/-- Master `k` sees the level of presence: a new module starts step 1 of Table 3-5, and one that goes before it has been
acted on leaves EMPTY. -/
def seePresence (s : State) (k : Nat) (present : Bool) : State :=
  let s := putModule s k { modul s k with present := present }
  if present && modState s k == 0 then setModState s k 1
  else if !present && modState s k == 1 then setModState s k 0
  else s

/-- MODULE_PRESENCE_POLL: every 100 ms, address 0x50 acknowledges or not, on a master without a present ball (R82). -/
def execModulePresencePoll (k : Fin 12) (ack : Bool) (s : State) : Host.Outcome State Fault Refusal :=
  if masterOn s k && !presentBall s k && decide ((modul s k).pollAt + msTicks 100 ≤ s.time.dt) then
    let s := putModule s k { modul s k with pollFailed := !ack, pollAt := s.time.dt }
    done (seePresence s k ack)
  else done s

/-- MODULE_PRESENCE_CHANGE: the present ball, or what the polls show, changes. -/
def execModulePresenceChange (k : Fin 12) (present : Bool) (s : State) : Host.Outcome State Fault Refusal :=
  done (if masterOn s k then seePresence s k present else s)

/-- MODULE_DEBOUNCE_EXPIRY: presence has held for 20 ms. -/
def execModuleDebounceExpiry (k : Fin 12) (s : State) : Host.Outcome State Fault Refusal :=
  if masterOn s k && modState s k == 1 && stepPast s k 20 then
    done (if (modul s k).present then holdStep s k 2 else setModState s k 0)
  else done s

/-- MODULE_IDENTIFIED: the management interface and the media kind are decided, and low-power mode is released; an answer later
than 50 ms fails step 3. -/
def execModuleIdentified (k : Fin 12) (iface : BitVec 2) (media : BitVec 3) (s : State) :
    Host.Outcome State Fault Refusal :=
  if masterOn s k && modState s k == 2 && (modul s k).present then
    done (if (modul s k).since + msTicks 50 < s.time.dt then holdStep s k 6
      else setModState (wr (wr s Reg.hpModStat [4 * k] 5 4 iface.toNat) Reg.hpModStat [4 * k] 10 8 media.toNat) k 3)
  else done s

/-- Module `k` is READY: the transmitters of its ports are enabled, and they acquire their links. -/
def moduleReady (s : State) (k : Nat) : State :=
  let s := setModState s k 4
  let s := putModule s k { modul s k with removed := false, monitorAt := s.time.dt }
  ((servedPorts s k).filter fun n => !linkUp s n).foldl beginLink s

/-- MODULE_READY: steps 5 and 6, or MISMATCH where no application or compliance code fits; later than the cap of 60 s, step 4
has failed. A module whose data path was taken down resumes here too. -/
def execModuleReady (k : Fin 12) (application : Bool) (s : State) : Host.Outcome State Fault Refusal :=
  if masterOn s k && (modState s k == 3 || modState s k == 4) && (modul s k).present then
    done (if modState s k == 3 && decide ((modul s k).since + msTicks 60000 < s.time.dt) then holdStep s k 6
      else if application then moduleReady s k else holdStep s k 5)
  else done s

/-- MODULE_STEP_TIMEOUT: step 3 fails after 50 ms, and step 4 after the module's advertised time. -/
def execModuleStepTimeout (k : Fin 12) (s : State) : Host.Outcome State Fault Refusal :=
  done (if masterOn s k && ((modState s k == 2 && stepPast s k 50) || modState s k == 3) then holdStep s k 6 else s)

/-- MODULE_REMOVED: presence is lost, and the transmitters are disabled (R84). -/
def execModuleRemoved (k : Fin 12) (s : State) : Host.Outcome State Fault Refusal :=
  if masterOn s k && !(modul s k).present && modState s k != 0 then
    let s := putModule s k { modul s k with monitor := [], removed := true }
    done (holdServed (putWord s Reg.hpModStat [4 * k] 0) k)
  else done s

* * *

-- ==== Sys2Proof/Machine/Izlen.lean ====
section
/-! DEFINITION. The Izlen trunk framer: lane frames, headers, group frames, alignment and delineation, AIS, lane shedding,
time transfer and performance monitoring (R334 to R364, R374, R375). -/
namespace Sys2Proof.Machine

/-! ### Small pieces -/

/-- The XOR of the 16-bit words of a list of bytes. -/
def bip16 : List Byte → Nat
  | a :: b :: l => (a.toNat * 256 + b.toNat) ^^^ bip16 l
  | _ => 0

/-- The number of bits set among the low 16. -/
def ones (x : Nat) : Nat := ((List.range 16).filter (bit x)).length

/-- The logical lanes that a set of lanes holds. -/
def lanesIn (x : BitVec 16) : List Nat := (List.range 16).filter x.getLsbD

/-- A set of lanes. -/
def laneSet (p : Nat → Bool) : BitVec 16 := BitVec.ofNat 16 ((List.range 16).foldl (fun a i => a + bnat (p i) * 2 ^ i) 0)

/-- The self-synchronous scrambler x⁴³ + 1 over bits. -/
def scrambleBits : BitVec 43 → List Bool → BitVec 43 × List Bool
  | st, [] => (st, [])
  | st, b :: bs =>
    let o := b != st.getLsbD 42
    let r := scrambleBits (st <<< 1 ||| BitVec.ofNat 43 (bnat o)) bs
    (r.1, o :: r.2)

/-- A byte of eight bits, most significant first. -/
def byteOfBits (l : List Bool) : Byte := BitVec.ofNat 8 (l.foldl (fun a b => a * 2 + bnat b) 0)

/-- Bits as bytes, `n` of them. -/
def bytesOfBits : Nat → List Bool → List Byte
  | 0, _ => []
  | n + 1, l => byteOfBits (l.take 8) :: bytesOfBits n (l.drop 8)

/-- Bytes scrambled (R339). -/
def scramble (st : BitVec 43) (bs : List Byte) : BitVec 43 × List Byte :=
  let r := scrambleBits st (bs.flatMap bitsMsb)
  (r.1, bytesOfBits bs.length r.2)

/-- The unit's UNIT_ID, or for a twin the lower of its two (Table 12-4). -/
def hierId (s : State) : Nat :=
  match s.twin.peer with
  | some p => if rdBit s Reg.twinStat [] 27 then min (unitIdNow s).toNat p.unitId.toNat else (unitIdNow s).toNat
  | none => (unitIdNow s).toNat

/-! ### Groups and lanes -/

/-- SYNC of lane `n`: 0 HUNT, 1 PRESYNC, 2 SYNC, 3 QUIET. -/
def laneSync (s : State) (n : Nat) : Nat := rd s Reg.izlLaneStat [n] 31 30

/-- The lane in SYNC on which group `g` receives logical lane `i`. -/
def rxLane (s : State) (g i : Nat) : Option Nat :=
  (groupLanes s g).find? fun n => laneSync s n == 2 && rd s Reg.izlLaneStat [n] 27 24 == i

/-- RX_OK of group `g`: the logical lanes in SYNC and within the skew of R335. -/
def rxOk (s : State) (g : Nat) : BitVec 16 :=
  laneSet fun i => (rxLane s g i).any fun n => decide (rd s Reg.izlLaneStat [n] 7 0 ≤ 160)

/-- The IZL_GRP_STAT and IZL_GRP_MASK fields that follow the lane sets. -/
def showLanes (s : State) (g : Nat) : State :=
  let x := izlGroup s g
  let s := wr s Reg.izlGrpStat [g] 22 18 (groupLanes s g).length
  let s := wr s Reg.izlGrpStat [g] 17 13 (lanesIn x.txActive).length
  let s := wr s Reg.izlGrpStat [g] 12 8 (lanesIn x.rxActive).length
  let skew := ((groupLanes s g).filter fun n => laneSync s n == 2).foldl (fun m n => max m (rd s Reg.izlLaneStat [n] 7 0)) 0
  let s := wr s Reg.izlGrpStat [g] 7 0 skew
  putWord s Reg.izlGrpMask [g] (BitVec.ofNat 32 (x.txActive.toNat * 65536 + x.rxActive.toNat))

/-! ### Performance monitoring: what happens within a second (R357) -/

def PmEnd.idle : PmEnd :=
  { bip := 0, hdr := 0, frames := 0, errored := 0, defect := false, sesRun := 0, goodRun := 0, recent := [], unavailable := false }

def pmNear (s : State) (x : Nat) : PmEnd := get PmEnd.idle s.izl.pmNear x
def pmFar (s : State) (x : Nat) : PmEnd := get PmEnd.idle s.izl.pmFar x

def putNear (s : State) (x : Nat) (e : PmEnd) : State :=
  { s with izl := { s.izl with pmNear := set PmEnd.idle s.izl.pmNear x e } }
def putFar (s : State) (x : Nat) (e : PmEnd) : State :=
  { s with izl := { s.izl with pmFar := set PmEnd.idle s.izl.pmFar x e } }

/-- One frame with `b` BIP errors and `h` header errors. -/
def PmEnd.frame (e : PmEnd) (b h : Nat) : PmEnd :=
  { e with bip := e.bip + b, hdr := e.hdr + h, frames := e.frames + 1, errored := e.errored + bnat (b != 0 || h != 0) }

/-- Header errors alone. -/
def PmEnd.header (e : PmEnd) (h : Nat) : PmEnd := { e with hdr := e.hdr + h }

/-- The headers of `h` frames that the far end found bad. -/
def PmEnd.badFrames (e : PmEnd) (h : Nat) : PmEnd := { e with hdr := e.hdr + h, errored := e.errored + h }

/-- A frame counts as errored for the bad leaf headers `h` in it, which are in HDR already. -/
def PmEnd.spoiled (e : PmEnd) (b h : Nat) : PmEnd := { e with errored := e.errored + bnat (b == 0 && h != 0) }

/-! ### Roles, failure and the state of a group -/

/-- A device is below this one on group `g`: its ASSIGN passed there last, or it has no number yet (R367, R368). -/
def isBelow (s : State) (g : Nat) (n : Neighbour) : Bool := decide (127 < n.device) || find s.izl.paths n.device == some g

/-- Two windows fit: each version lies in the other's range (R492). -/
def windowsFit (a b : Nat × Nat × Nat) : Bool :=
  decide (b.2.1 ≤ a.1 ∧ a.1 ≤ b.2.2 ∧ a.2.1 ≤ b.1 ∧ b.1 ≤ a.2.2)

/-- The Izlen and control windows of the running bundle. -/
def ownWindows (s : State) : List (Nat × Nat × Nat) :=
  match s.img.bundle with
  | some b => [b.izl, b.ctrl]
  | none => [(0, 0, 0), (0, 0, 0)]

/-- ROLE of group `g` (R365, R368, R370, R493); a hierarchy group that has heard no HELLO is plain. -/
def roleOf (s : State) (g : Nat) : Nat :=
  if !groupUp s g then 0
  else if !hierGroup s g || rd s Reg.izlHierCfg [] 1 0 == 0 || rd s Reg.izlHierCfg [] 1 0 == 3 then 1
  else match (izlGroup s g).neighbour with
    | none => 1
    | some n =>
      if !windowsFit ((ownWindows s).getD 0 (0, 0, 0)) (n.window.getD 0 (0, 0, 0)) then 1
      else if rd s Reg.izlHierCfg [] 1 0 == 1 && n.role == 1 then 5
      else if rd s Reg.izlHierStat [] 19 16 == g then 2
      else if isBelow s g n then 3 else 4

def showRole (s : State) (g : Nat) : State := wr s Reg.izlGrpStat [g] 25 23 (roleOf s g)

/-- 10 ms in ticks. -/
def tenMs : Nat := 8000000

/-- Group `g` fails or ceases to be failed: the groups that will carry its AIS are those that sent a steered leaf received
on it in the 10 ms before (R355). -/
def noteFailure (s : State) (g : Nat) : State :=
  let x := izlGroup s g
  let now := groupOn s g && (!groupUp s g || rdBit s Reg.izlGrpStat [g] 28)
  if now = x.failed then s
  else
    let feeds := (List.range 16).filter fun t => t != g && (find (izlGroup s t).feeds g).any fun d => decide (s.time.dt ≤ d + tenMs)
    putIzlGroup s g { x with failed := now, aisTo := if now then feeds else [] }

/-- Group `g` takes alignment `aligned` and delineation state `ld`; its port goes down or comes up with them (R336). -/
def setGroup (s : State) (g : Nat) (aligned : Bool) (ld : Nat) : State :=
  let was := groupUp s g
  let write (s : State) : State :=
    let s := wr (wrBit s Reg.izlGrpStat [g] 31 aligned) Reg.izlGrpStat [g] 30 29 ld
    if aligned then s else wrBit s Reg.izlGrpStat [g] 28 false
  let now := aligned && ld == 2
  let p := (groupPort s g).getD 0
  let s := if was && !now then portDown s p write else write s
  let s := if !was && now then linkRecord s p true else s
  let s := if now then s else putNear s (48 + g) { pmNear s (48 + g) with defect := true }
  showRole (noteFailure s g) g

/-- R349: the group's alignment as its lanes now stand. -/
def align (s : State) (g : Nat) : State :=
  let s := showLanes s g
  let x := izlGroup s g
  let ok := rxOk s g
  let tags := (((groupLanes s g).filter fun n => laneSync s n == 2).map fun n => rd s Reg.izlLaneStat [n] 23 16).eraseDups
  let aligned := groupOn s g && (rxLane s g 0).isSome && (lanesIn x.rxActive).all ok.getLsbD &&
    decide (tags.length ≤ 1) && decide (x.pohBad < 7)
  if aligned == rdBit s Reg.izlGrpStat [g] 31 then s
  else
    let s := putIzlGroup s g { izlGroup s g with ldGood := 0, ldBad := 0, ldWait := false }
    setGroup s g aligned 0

* **What you need to do**
Quote the data above from the line containing "it has been" to the line containing "else if !present", inclusive, and stop.

* **Exercise answer**
/-- Master `k` sees the level of presence: a new module starts step 1 of Table 3-5, and one that goes before it has been
acted on leaves EMPTY. -/
def seePresence (s : State) (k : Nat) (present : Bool) : State :=
  let s := putModule s k { modul s k with present := present }
  if present && modState s k == 0 then setModState s k 1
  else if !present && modState s k == 1 then setModState s k 0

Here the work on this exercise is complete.